One way to test that is to model the variance of the “liability” to the disease, which is actually an unmeasurable parameter, but which is assumed to be normally distributed in the population. With that and a number of other assumptions in place, one can then ask how much of the variance in this trait is accounted for by the loci identified by the GWAS? The authors state that a combined risk profile score “now explains about 7% of variation on the liability scale to schizophrenia across the samples”. That is an improvement over previous studies (the first 13 loci accounted for about 3%), but certainly not as much as might have been expected under a purely polygenic model. Of course, it could just be that only a fraction of the contributing common variants have been found and that larger studies would identify more.

However, the GWAS data are also fully consistent with a more complex model of genetic heterogeneity, which involves common variants interacting with rare variants to determine individual risk. Population averages of their effects remain just that – statistical measures that cannot be applied to individuals. Even combining all the common variants to generate a risk profile score does not generate a predictive measure of risk for individuals. (One reason for that is that non-additive genetic interactions that are likely highly important in individuals are averaged out by population-level signals).

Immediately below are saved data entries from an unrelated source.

/-- Table 5.1, groups 0x01 to 0x06. -/
def cmdsLow : List Cmd := [
  { code := 0x0101, role := 0 }, { code := 0x0102, role := 3, h := true }, { code := 0x0103, role := 3, h := true, s := true },
  { code := 0x0104, role := 3, h := true },
  { code := 0x0201, role := 0 }, { code := 0x0202, role := 1, s := true }, { code := 0x0203, role := 2, s := true },
  { code := 0x0204, role := 2, s := true }, { code := 0x0205, role := 1, s := true }, { code := 0x0206, role := 1, s := true },
  { code := 0x0207, role := 1, s := true }, { code := 0x0208, role := 1, s := true }, { code := 0x0209, role := 0 },
  { code := 0x020A, role := 2, s := true }, { code := 0x020B, role := 2, s := true }, { code := 0x020C, role := 2, s := true },
  { code := 0x020D, role := 3, h := true, s := true }, { code := 0x020E, role := 0 },
  { code := 0x0301, role := 2, h := true, p := true, m := true, s := true }, { code := 0x0302, role := 0 },
  { code := 0x0303, role := 2, h := true, p := true, s := true }, { code := 0x0304, role := 2, h := true, s := true },
  { code := 0x0305, role := 2, h := true, p := true, s := true },
  { code := 0x0401, role := 2, p := true, m := true, s := true }, { code := 0x0402, role := 1, s := true },
  { code := 0x0403, role := 0 }, { code := 0x0404, role := 2, s := true }, { code := 0x0405, role := 0, m := true },
  { code := 0x0501, role := 0 }, { code := 0x0502, role := 2, h := true, p := true, s := true },
  { code := 0x0503, role := 2, h := true, p := true, m := true, s := true }, { code := 0x0504, role := 2, h := true, s := true },
  { code := 0x0505, role := 2, h := true, s := true }, { code := 0x0506, role := 2, h := true, s := true },
  { code := 0x0507, role := 0 }, { code := 0x0508, role := 0 },
  { code := 0x0601, role := 2, s := true }, { code := 0x0602, role := 2, s := true }, { code := 0x0603, role := 0 },
  { code := 0x0604, role := 1, s := true }, { code := 0x0605, role := 0 } ]

/-- Table 5.1, groups 0x07 to 0x0F. -/
def cmdsHigh : List Cmd := [
  { code := 0x0701, role := 0 }, { code := 0x0702, role := 3, h := true, s := true },
  { code := 0x0703, role := 3, h := true, s := true },
  { code := 0x0801, role := 0 }, { code := 0x0802, role := 3, h := true }, { code := 0x0803, role := 3, h := true },
  { code := 0x0804, role := 3, h := true }, { code := 0x0805, role := 0, h := true }, { code := 0x0806, role := 3, h := true },
  { code := 0x0901, role := 0 }, { code := 0x0902, role := 3, h := true, s := true }, { code := 0x0903, role := 0 },
  { code := 0x0904, role := 3, h := true, m := true, s := true }, { code := 0x0905, role := 2, h := true, s := true },
  { code := 0x0906, role := 2, s := true }, { code := 0x0907, role := 3, h := true, s := true },
  { code := 0x0A01, role := 3, h := true, s := true }, { code := 0x0A02, role := 2, s := true }, { code := 0x0A03, role := 0 },
  { code := 0x0A04, role := 3, h := true, s := true },
  { code := 0x0B01, role := 0 }, { code := 0x0B02, role := 0 }, { code := 0x0B03, role := 3, h := true, p := true },
  { code := 0x0B04, role := 3, h := true, p := true, s := true }, { code := 0x0B05, role := 3, h := true },
  { code := 0x0C01, role := 3, h := true, p := true }, { code := 0x0C02, role := 3, h := true, p := true },
  { code := 0x0C03, role := 3, h := true }, { code := 0x0C04, role := 3, h := true }, { code := 0x0C05, role := 0 },
  { code := 0x0C06, role := 0, p := true }, { code := 0x0C07, role := 3, h := true, p := true }, { code := 0x0C08, role := 1 },
  { code := 0x0C09, role := 1 }, { code := 0x0C0A, role := 2 }, { code := 0x0C0B, role := 2 }, { code := 0x0C0C, role := 2 },
  { code := 0x0D01, role := 3, h := true, p := true }, { code := 0x0D02, role := 3, h := true, p := true, m := true },
  { code := 0x0D03, role := 3, h := true, p := true }, { code := 0x0D04, role := 3, h := true },
  { code := 0x0D05, role := 3, h := true, p := true }, { code := 0x0D06, role := 0 },
  { code := 0x0E01, role := 0 }, { code := 0x0E02, role := 0, h := true }, { code := 0x0E03, role := 3, h := true },
  { code := 0x0E04, role := 3, h := true, s := true }, { code := 0x0E05, role := 3, h := true, p := true },
  { code := 0x0E06, role := 3, h := true, p := true },
  { code := 0x0F01, role := 3, h := true }, { code := 0x0F02, role := 3, h := true } ]

/-- The row of an assigned code (R153). -/
def cmdOf (code : Nat) : Option Cmd := (cmdsLow ++ cmdsHigh).find? (·.code == code)

/-! ## Messages (Table 4.1) -/

/-- A response: header with CHECK over bytes 0 to 23 and the payload, and the payload. -/
def message (command seq status flags session tenant tag : Nat) (payload : List Byte) : List Byte :=
  let h := leBytes 2 command ++ leBytes 2 seq ++ leBytes 2 status ++ leBytes 2 flags ++ leBytes 4 session ++
    leBytes 2 tenant ++ leBytes 2 0 ++ leBytes 4 payload.length ++ leBytes 4 tag
  h ++ leBytes 4 (crcIscsi (h ++ payload)).toNat ++ leBytes 4 0 ++ payload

So, the current study points the finger at a large set of new genes, but does not really discriminate between models of genetic architecture. The overlap between the GWAS signals and the genes known to carry rare, high-risk mutations certainly suggests that the GWAS has been successful in identifying important risk loci - a tremendous advance for which the authors should be congratulated (as well as for their willingness to collaborate on this level). This is, however, just a first step in understanding the biology of the disease. The underlying genetic heterogeneity presents a tremendous challenge but also an opportunity, as individual high-risk mutations can be followed up in functional studies to elucidate some of the mechanisms through which a change in some piece of DNA can ultimately produce the particular psychological symptoms of this often-devastating disease.